>>>>
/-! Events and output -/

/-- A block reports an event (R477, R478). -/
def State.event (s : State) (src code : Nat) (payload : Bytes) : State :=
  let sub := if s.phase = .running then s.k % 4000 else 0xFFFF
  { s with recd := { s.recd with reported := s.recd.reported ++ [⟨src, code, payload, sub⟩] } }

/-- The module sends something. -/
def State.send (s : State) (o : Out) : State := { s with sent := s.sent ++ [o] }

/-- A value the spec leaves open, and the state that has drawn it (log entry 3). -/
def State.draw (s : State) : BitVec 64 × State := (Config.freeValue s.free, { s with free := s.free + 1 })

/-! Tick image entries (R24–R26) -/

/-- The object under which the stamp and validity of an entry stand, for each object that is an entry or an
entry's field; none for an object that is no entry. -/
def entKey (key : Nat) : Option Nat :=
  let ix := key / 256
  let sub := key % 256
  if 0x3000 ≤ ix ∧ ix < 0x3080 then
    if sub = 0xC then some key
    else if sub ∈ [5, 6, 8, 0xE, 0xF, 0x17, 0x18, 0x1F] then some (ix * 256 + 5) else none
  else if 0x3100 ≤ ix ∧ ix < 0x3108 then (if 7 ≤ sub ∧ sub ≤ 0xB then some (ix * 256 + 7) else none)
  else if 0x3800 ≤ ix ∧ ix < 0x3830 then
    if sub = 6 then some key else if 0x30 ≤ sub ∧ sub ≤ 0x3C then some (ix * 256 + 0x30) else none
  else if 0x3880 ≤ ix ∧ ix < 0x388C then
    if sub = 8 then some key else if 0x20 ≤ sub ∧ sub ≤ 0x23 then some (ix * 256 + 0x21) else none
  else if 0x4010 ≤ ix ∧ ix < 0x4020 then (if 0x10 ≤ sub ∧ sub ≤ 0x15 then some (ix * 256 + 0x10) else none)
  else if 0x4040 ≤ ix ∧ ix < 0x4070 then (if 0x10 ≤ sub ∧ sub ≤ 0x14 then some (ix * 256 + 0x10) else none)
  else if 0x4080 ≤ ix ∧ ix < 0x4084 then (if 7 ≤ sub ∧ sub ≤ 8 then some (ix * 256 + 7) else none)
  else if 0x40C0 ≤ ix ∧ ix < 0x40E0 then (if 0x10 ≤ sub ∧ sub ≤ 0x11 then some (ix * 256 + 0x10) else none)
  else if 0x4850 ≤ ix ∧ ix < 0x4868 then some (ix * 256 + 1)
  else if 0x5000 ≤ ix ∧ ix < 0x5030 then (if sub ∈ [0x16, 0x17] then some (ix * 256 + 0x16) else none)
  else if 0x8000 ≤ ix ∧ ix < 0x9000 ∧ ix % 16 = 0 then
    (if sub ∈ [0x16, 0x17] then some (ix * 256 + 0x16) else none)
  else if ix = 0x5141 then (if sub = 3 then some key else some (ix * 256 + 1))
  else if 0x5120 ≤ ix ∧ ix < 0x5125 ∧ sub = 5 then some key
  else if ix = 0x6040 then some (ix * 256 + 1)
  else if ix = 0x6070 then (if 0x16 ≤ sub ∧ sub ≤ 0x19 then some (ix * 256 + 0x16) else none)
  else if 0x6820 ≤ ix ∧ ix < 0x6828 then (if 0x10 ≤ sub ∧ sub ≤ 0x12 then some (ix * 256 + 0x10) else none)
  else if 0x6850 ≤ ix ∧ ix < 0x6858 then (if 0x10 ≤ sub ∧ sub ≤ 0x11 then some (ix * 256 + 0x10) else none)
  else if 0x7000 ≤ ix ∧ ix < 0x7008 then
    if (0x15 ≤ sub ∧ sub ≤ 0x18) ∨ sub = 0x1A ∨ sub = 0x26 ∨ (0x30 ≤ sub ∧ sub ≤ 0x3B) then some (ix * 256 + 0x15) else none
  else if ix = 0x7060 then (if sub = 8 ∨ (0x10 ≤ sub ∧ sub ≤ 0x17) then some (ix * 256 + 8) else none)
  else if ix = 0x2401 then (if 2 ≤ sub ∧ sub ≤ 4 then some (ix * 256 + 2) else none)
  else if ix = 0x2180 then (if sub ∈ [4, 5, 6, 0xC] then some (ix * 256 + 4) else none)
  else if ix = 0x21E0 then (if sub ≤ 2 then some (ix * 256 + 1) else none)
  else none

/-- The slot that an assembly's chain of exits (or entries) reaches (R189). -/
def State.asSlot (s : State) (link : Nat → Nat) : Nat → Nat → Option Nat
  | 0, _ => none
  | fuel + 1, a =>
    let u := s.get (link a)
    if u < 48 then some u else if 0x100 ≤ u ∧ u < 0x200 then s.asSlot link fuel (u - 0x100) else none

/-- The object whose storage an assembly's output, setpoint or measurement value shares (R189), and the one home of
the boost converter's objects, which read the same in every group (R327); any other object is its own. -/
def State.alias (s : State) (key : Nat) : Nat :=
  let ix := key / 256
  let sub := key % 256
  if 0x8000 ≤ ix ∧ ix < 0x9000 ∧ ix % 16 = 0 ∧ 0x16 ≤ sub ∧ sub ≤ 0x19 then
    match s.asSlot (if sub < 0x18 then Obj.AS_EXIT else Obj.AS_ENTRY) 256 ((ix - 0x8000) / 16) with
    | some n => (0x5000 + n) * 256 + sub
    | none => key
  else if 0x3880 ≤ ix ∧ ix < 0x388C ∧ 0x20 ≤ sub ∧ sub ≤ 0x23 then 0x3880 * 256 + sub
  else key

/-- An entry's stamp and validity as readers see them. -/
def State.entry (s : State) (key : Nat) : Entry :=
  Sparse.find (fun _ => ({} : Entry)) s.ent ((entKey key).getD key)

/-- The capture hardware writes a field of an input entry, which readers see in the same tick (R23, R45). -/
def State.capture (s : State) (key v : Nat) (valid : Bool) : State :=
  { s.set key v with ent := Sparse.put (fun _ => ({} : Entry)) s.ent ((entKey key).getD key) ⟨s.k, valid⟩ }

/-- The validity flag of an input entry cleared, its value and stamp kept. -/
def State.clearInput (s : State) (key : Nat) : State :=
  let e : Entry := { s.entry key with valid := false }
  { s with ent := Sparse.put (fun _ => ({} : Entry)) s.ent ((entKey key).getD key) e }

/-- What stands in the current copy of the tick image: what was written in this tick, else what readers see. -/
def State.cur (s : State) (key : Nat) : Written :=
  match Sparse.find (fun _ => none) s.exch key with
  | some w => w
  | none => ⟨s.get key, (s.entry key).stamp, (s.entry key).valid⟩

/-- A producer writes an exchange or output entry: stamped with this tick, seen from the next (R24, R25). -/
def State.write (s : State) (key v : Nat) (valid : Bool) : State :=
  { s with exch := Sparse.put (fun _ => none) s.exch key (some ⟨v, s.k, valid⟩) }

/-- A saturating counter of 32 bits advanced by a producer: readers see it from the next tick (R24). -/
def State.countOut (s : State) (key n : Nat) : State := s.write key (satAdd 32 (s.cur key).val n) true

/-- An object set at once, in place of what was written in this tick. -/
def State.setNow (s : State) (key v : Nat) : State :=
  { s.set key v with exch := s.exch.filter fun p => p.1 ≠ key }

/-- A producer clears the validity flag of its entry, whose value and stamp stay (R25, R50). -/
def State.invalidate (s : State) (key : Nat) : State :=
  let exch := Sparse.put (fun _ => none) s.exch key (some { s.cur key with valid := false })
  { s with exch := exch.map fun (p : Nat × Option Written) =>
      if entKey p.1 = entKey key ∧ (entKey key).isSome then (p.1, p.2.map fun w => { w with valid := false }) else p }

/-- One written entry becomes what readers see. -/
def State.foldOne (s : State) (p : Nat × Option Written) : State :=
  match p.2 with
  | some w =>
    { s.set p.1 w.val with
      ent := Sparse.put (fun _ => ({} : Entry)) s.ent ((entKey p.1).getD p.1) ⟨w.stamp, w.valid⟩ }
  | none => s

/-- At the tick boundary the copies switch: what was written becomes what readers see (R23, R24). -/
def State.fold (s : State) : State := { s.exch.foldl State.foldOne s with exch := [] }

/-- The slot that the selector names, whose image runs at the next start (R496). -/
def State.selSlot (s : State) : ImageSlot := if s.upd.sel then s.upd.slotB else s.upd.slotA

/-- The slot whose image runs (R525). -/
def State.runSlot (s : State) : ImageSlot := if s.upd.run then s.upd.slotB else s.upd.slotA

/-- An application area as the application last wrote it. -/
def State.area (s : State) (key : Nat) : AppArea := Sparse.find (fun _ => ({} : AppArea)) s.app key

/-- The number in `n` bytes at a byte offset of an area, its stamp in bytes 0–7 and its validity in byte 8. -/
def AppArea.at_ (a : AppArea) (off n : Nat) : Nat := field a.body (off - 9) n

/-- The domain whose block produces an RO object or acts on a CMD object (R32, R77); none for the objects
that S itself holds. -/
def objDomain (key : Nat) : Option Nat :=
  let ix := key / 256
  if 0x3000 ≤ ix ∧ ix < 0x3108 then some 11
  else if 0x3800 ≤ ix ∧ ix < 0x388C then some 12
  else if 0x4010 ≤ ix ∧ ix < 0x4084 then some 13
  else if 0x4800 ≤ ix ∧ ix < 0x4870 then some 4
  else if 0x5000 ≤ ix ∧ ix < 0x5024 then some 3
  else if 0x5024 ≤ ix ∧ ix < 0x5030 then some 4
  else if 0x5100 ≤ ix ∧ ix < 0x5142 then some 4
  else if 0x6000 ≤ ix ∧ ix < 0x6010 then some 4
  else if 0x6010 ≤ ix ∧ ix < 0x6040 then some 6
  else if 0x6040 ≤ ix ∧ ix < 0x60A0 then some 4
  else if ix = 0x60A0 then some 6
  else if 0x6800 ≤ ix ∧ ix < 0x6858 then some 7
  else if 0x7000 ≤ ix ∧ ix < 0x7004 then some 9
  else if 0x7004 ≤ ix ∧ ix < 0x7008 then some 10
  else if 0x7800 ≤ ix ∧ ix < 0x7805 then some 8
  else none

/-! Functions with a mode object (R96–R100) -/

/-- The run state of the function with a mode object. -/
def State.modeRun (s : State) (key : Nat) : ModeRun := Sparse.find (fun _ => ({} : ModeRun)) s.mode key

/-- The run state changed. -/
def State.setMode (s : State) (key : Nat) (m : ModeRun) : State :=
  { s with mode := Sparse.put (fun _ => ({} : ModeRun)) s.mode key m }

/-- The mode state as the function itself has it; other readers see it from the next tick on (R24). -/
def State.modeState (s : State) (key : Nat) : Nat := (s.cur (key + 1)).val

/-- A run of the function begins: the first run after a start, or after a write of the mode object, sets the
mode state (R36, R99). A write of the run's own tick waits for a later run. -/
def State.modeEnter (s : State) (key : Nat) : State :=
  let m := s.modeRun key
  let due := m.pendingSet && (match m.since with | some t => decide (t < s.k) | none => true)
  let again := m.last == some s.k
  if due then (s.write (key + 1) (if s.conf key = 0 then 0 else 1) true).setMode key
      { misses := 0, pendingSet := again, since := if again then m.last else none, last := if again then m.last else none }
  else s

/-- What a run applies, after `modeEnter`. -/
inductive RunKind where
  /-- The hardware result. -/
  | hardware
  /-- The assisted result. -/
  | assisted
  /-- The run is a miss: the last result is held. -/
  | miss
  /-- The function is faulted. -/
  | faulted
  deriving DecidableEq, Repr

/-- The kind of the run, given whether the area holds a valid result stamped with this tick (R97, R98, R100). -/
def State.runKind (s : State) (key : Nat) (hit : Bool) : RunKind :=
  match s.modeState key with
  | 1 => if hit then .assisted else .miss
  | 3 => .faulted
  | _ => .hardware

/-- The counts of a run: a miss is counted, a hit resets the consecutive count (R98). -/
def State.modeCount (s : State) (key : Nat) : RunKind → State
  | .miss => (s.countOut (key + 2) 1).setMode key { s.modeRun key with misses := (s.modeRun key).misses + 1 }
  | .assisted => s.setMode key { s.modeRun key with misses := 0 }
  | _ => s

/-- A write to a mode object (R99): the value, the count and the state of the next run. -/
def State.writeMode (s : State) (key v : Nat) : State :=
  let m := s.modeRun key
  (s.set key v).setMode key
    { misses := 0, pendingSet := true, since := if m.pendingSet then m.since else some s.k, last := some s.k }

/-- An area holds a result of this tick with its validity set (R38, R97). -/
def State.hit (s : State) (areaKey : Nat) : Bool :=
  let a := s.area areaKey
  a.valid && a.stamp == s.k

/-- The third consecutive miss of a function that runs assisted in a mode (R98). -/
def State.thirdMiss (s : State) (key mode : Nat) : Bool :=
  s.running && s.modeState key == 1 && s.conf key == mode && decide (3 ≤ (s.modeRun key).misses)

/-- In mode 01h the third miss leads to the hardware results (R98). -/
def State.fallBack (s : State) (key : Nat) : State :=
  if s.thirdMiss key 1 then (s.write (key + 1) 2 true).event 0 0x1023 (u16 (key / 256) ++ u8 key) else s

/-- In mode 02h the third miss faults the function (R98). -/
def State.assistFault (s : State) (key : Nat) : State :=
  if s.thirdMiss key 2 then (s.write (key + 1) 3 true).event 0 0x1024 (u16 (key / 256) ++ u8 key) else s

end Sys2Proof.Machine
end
<<<<
Task statement: In the material above, find the line containing "def State.setNow (s" and the line containing "def State.invalidate (s", then write out exactly those two lines and every line between them, and nothing more.

Response:
def State.setNow (s : State) (key v : Nat) : State :=
  { s.set key v with exch := s.exch.filter fun p => p.1 ≠ key }

/-- A producer clears the validity flag of its entry, whose value and stamp stay (R25, R50). -/
def State.invalidate (s : State) (key : Nat) : State :=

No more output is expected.